Aber wir sehen nicht die Kämpfe, Tränen und schlaflosen Nächte. Die Selbstzweifel, die auch die andere Person hat.
Niemand postet: „Heute habe ich wieder stundenlang geweint, weil ich mich so einsam fühle.“ Niemand zeigt die Risse hinter der perfekten Fassade.
Beispiel Business-Aufbau: Gleiche Zeit, völlig andere Themen
Komm, ich gebe dir ein konkretes Beispiel aus meiner Arbeit.
Zwei Frauen starten ungefähr zur gleichen Zeit ihr Business. Beide wollen Menschen begleiten und netzwerken. Beide brennen für ihre Arbeit.
Nach zwei Jahren:
Frau A verdient bereits ein volles Gehalt im Monat und gibt bereits ihren bisherigen Job auf. Sie hat volle Programme. Hunderte Follower. Alles läuft.
Frau B verdient noch kaum was im Monat. Sie kämpft, zweifelt und vergleicht sich mit Frau A und fühlt sich wie eine komplette Versagerin.
Aber schau mal genauer hin.
Frau A hatte vor ihrem Business-Start:
- Viele Jahre Erfahrung in der Online Welt und im Marketing
- Ein bestehendes Netzwerk von 1200+ Kontakten
- Keine Kinder
Frau B hatte:
- Keine Business-Erfahrung
- Kein großes Netzwerk
- Zwei kleine Kinder
- Einen Partner, der skeptisch ist
Und jetzt kommt’s:
Frau A’s Seelenthema ist nicht Business-Aufbau. Ihr Thema ist Verletzlichkeit und echte Verbindung. Sie kämpft mit massiven Bindungsängsten und sabotiert jede tiefe Beziehung.
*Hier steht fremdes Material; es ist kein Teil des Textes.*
-- ==== Sys2Proof/Machine/Windows.lean ====
section
/-!
DEFINITION. Sequence spans and fabric windows (rows SPAN_BIND, SPAN_RECORD_ARRIVAL to SPAN_TIMEOUT, OPEN_WINDOW to
RELEASE_IMPORT, PROBE_ANSWER_RECEIVE; R228–R239, R276, R304).
-/
namespace Sys2Proof.Machine

/-! ## Spans (R229–R233) -/

/-- Is a hop launch of a queue in flight? -/
def State.hopInFlight (s : State) (q : Nat) : Bool := s.launches.any (fun l => l.2.queue == q && !l.2.hop.isEmpty)

/-- Row SPAN_BIND. -/
def State.spanBind (s : State) : State := s.admRun 0x22 (some 24) (fun z b =>
  let h := leAt b 0 4
  let q := leAt b 4 2
  let fp := leAt b 6 1
  let im := leAt b 8 8
  let x := z.queue q
  match z.group? h with
  | none => .no z stIllegalOp
  | some g =>
    let imageOk := match tabFind z.images im with
      | some i => i.partition == g.partition && decide (fp ≤ 6) && (i.variant (2 ^ fp)).isSome
      | none => false
    if g.kind != 1 || decide (1023 < q) || x.status == QueueStatus.free || !x.span || z.queuePart q != g.partition || leAt b 7 1 != 0
      || !allZero (b.drop 0x10) || (im != 0 && !imageOk) then .no z stIllegalOp
    else if z.hopInFlight q then .no z stBusy
    else .ok (z.setQueue q { x with binding := if im == 0 then none else some (h, fp, im) }) [])

/-- Send a span record back to its home device at once. -/
def State.returnSpan (s : State) (record : List Byte) (status rank : Nat) : State :=
  { s with fabricOut := s.fabricOut ++ [{ dst := leAt record 0xC 3, body := .span (spanReturn record status rank) [] }] }

/-- The hop launch that a record places (R231). [DEDUCED, log entry 53] -/
def State.hopLaunch (s : State) (q h : Nat) (im : Image) (id : Nat) (v : Variant) (record : List Byte) (poison : List Nat) : Launch :=
  let x := s.queue q
  let payload := record.drop 64
  { queue := q, index := x.taken.toNat % 2 ^ 32, partition := s.queuePart q, context := x.context, image := id, imageBase := im.va,
    variant := v, launchId := BitVec.ofNat 64 (leAt record 0x30 8), genKey := BitVec.ofNat 128 (leAt record 0x20 16),
    groups := [(h, BitVec.ofNat 64 (leAt record 0x18 8))], consts := (payload ++ List.replicate 256 0#8).take 256,
    inlineData := List.replicate 192 0#8, priority := x.priority, irq := false, phase := .taken, cells := [], status := none, detail := 0,
    replayed := 0, clipped := 0, lastClip := none, sticky := 0#7, preempted := false, walked := [], deliveredPoison := false,
    deliveredSuspect := false, lostWrites := false, startTime := s.time, elapsed := 0, order := 0, loadsLeft := [], votes := [],
    tripped := false, reports := [], target := none, save := none, restored := false, hop := record, hopPoison := poison, verdicts := 0 }

/-- Take one waiting record of a span queue. -/
def State.startHop (s : State) (q : Nat) (record : List Byte) (poison : List Nat) : State :=
  match (s.queue q).binding with
  | none => s.returnSpan record stIllegalOp (match s.handleOf (leAt record 4 4) with
      | some h => (match s.group? h with | some g => g.rank | none => 0xFFFF)
      | none => 0xFFFF)
  | some (h, fp, id) =>
    let rank := match s.group? h with | some g => g.rank | none => 0xFFFF
    match tabFind s.images id with
    | none => s.returnSpan record stIllegalOp rank
    | some im =>
      match im.variant (2 ^ fp) with
      | none => s.returnSpan record stIllegalOp rank
      | some v =>
        let lid := s.nextLaunch
        let s1 := (s.countTaken q).admitted (s.hopLaunch q h im id v record poison)
        if s.everFits q (2 ^ fp) then s1 else (s1.bump 0x6024 0 1).endLaunch lid (some stContextShape) 0

/-- The image and footprint that a span queue's hop launches run; none where a record would be returned at once. -/
def State.hopImage (s : State) (q : Nat) : Option (Nat × Nat) :=
  match (s.queue q).binding with
  | none => none
  | some (_, fp, id) => ((tabFind s.images id).bind (fun (im : Image) => im.variant (2 ^ fp))).map (fun _ => (id, 2 ^ fp))

/-- May a span queue take a command, but for cells: ACTIVE with room in its ring, the function neither draining nor disabled, no
saved launch before it (R247, R275, R276, R366)? -/
def State.hopReady (s : State) (q : Nat) : Bool :=
  (s.queue q).status == QueueStatus.active && (s.queue q).hasRoom && s.host.fn == .active && !(s.part (s.queuePart q)).selfTest
    && !s.resumeFirst q

/-- Does the oldest waiting record of a span queue leave the staging now: its hop launch can be placed, or ends at once; or is
the record returned (R231, R276, R304)? -/
def State.hopLeaves (s : State) (q : Nat) : Bool :=
  match s.hopImage q with
  | none => true
  | some (im, f) => s.hopReady q && (!s.everFits q f || s.mayPlace q im f)

/-- Does the oldest waiting record of a span queue wait for cells alone (R248)? -/
def State.hopShort (s : State) (q : Nat) : Bool :=
  match s.hopImage q with
  | none => false
  | some (im, f) => s.hopReady q && !s.heldBack q && (s.choosePlacement q im f (s.freeCells q)).isNone

/-- Take the waiting records of a span queue in arrival order; `go` says that none before has had to wait (R276). -/
def State.spanTake (s : State) (q : Nat) (go : Bool) : List (Nat × List Byte × List Nat) → State
  | [] => { s with spanWait := [] }
  | r :: rest =>
    if r.1 == q && go && s.hopLeaves q then (s.startHop q r.2.1 r.2.2).spanTake q true rest
    else
      let s0 := if r.1 == q && go && s.hopShort q then s.modQueue q (fun x => { x with waits := true }) else s
      let s1 := s0.spanTake q (go && r.1 != q) rest
      { s1 with spanWait := r :: s1.spanWait }

/-- Records held at the port enter the staging in arrival order while they fit (R276). -/
def State.admitRecords (s : State) : List (Nat × List Byte × List Nat) → State
  | [] => { s with spanPort := [] }
  | r :: rest =>
    if stagingBytes < s.stagingUsed + r.2.1.length then { s with spanPort := r :: rest }
    else ({ s with spanWait := s.spanWait ++ [r] }).admitRecords rest

/-- Free staging goes to the blocks and the records that wait for it at the port (R217, R276). -/
def State.fillStaging (s : State) : State :=
  let s1 := s.admitRecords s.spanPort
  s1.admitStages s1.fanStages.length

/-- Take what a span queue can take; the staging that frees goes to what waits for it. [DEDUCED, log entry 53] -/
def State.spanTakeAll (s : State) (q : Nat) : State :=
  let s1 := s.fillStaging
  (s1.spanTake q true s1.spanWait).fillStaging

/-- Every span queue with a waiting record, those at the port included. -/
def State.spanTakeEvery (s : State) : State :=
  (((s.spanWait ++ s.spanPort).map (fun r => r.1)).eraseDups).foldl State.spanTakeAll s

/-- The span queue bound to a group: the lowest-numbered. [DEDUCED, log entry 53] -/
def State.spanQueue (s : State) (h : Nat) : Option Nat :=
  (s.queues.find? (fun q => match q.2.binding with | some b => b.1 == h | none => false)).map (·.1)

/-- Row SPAN_RECORD_ARRIVAL: a record for this member waits for its hop launch, or is returned where no queue is bound
(R231, R276, R304). [DEDUCED, log entry 53] -/
def State.spanRecordArrival (s : State) (record : List Byte) (poison : List Nat) : State :=
  match s.handleOf (leAt record 4 4) with
  | none => s
  | some h =>
    match s.group? h with
    | none => s
    | some g =>
      if leAt record 0 2 != 0x5350 || leAt record 2 2 != g.rank || g.kind != 1 then s
      else match s.spanQueue h with
        | none => s.returnSpan record stIllegalOp g.rank
        | some q =>
          if !s.spanPort.isEmpty || decide (stagingBytes < s.stagingUsed + record.length) then
            ({ s with spanPort := s.spanPort ++ [(q, record, poison)] }).bump 0x5301 0 1
          else ({ s with spanWait := s.spanWait ++ [(q, record, poison)] }).spanTakeAll q

/-- A record enters the home cell's crossing granule by granule; its semaphore follows when all has landed (R219, R233). -/
def State.landRecord (s : State) (tag : Nat) (e : RetEntry) (off sem : Nat) (record : List Byte) (poison : List Nat) : State :=
  let s1 := (List.range ((record.length + 63) / 64)).foldl (fun (acc : State) i =>
    acc.landReturn e.cell tag (off + 64 * i) ((record.drop (64 * i)).take 64) (poison.contains i)) s
  ({ s1 with returns := tabSet s1.returns tag { e with kind := .spanLanding sem } }).settlePeers tag

/-- Does a return answer the send that holds an entry: its span and its launch (R230, R233)? -/
def State.answers (s : State) (e : RetEntry) (record : List Byte) : Bool :=
  leAt record 2 2 == 0xFFFF && leAt record 4 4 == s.groupId e.handle && leAt record 0x30 8 == e.launchId.toNat

/-- Row SPAN_RETURN_ARRIVAL: the return lands in its home cell and the semaphore is signalled; a late one is dropped and
counted (R233). While the cell's crossing has no credit for it, it has not arrived (R70). -/
def State.spanReturnArrival (s : State) (record : List Byte) (poison : List Nat) : State :=
  let tag := leAt record 0x10 4
  match tabFind s.returns tag with
  | some e =>
    (match e.kind with
     | .span off sem =>
       if e.ended || !s.answers e record then s.lateReturnOf e.handle
       else if !s.crossingRoom e.cell record.length then s
       else s.landRecord tag e off sem record poison
     | _ => s.lateReturnOf e.handle)
  | none => match s.handleOf (leAt record 4 4) with
    | some h => s.lateReturnOf h
    | none => s.lateReturn

/-- Row SPAN_TIMEOUT: the home device writes a header with TIMEOUT, signals, counts and reports (R233). -/
def State.spanTimeout (s : State) (tag : Nat) : State :=
  match tabFind s.returns tag with
  | some e =>
    (match e.kind with
     | .span off sem =>
       if e.ended || !s.crossingRoom e.cell 64 then s
       else
         let gid := s.groupId e.handle
         let (key, epoch) := match s.launch? e.launch with
           | some l => (l.genKey.toNat, match l.groups.find? (fun g => g.1 == e.handle) with | some g => g.2.toNat | none => 0)
           | none => (0, 0)
         let h := bytesLE 2 0x5350 ++ bytesLE 2 0xFFFF ++ bytesLE 4 gid ++ bytesLE 4 0 ++ bytesLE 3 s.ownAddr ++ bytesLE 1 0
           ++ bytesLE 4 tag ++ bytesLE 1 stTimeout ++ bytesLE 1 0 ++ bytesLE 2 0xFFFF ++ bytesLE 8 epoch ++ bytesLE 16 key
           ++ bytesLE 8 e.launchId.toNat ++ bytesLE 8 0
         ((s.landRecord tag e off sem h []).bump 0x5307 0 1).event 0x34 1 true (bytesLE 4 gid ++ bytesLE 8 e.launchId.toNat)
     | _ => s)
  | none => s

/-! ## Windows at the owner (R235, R237, R239) -/

/-- Key of a window. -/
def windowKey (p w : Nat) : Nat := p * 256 + w
def State.win (s : State) (p w : Nat) : Window := tabGet Window.none s.windows (windowKey p w)
def State.setWin (s : State) (p w : Nat) (x : Window) : State := { s with windows := tabSet s.windows (windowKey p w) x }

/-- Does a range hold DRAM pages only, as far as it is mapped? -/
def State.dramOnly (s : State) (c va len : Nat) : Bool :=
  let x := s.ctx c
  x.leaves.all (fun e => !(decide (e.1 * 65536 < va + len) && decide (va < (e.1 + 1) * 65536)) || !isWindow (ptePa e.2))
  && x.large.all (fun e => !(decide (e.1 * 2 ^ 29 < va + len) && decide (va < (e.1 + 1) * 2 ^ 29)) || !isWindow (ptePa e.2))

/-- Row OPEN_WINDOW. [DEDUCED, log entry 54] -/
def State.openWindow (s : State) : State := s.admRun 0x30 (some 32) (fun z b =>
  let w := leAt b 0 1
  let perm := leAt b 1 1
  let c := leAt b 2 2
  let key := leAt b 4 4
  let va := leAt b 8 8
  let size := leAt b 0x10 8
  let p := (z.ctx c).partition
  let x := z.win p w
  if !(z.ctx c).used || perm == 0 || decide (3 < perm) || key == 0 || x.lastKeys.contains key || va % 65536 != 0 || size % 65536 != 0
    || decide (size < 65536) || decide (2 ^ 34 < size) || decide (2 ^ 48 < va + size) || leAt b 0x1E 2 != 0 || !z.dramOnly c va size
  then .no z stIllegalOp
  else if x.opened then .no z stBusy
  else .ok (z.setWin p w { opened := true, closing := false, perm := perm, context := c, key := key, lastKeys := (key :: x.lastKeys).take 4,
                           vbase := va, size := size, reqAddr := leAt b 0x18 3, reqMask := leAt b 0x1B 3 }) [])

/-- Checks 1 to 4 of R237, which a probe shares: the number of the first that fails, or 0. [DEDUCED, log entry 54] -/
def Window.check (x : Window) (src key : Nat) (perm : Nat) : Nat :=
  if !x.opened || x.closing then 1
  else if x.key != key then 2
  else if src &&& x.reqMask != x.reqAddr &&& x.reqMask then 3
  else if perm &&& x.perm != perm then 4 else 0

/-- Row WINDOW_PROBE_RECEIVE. [DEDUCED, log entry 54] -/
def State.windowProbeReceive (s : State) (src tag part window key perm : Nat) : State :=
  let x := s.win part window
  let m : FabMsg := { dst := src, body := .winProbeAck tag (x.check src key perm) x.size part }
  { s with fabricOut := s.fabricOut ++ [m] }

/-- A key failure: sixteen from one requester within 1 s, at whatever windows, send `WINDOW_PROBE` (R237). [DEDUCED, log entry 54] -/
def State.keyFailure (s : State) (src part window : Nat) : State :=
  let recent := (s.keyFails.filter (fun f => within1s s.time f.2)) ++ [(src, s.time)]
  if 16 ≤ (recent.filter (fun f => f.1 == src)).length then
    ({ s with keyFails := recent.filter (fun f => f.1 != src) }).event 0x35 1 true
      (bytesLE 3 src ++ bytesLE 1 part ++ bytesLE 1 window)
  else { s with keyFails := recent }

/-- Is every page of a span present in a context's tables? [DEDUCED, log entry 54] -/
def State.allPresent (s : State) (c va n : Nat) : Bool := (spanPages va n).all (fun p => ((s.ctx c).leaf (max va p)).isSome)

/-- Row WINDOW_ACCESS_AT_OWNER: the six checks of R237, then the access is applied and answered. -/
def State.windowAccess (s : State) (src tag part window key offset : Nat) (write : Bool) (bs : List Byte) (n : Nat) (poison : Bool) : State :=
  let x := s.win part window
  let len := if write then bs.length else n
  let c1 := x.check src key (if write then 2 else 1)
  let check := if c1 != 0 then c1 else if x.size < offset + len then 5
    else if !s.allPresent x.context (x.vbase + offset) len then 6 else 0
  let answer := fun (z : State) (b : FabBody) =>
    let m : FabMsg := { dst := src, body := b }
    { z with fabricOut := z.fabricOut ++ [m] }
  if check != 0 then
    let s1 := (s.bump 0x5308 0 1).countFull (0x44000 + 8 * (256 + window)) (if part == s.entry 0x8005 0 then 1 else 0)
    answer (if check == 2 then s1.keyFailure src part window else s1) (.winAck tag check part)
  else
    let va := x.vbase + offset
    if write then answer (s.vwrite x.context va bs poison) (.winAck tag 0 part)
    else
      let gran := (spanPages va len).map (fun p => pagePart va len p)
      let data := gran.flatMap (fun g => match (s.ctx x.context).leaf g.1 with
        | some (e, big) => (s.memRead (leafPa e big g.1) g.2).1
        | none => [])
      let po := gran.any (fun g => match (s.ctx x.context).leaf g.1 with
        | some (e, big) => (s.memRead (leafPa e big g.1) g.2).2.1
        | none => false)
      answer s (.winData tag part data po)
Frau B’s Seelenthema ist genau Business-Aufbau und alles was dazu gehört: Vertrauen in sich selbst finden, sichtbar werden, ihre Stimme erheben. Und genau deswegen ist es für sie so herausfordernd. Weil sie genau das lernen soll.
Siehst du den Unterschied?
Was „Erfolg“ wirklich bedeutet – und warum deine Definition falsch sein könnte
Hier ist die Frage, die alles verändert:
Woran misst du „Erfolg“?
An Geld? An Followern? An Anerkennung und Bewunderung?
Oder vielleicht doch an etwas anderem?
Was, wenn Erfolg bedeutet:
- Dass du jeden Tag ein bisschen mehr du selbst wirst
- Dass du deine Ängste konfrontierst
- Dass du dich traust, sichtbar zu werden
- Dass du deine Authentizität lebst
Vielleicht bist du dann schon erfolgreicher als die Person, die nach außen „weiter“ ist.
Vielleicht hast du schon mehr gelernt, mehr Wachstum erfahren und mehr von deiner Seelenaufgabe erfüllt.
Aber das siehst du nicht, wenn du aus dem falschen Fenster schaust.
Die 4 Ebenen eines unfairen Vergleichs
Jetzt wird’s konkret. Ich zeige dir, warum JEDER Vergleich auf mindestens vier Ebenen komplett unfair ist und wenn du das einmal verstanden hast, verlieren Vergleiche ihre Macht über dich.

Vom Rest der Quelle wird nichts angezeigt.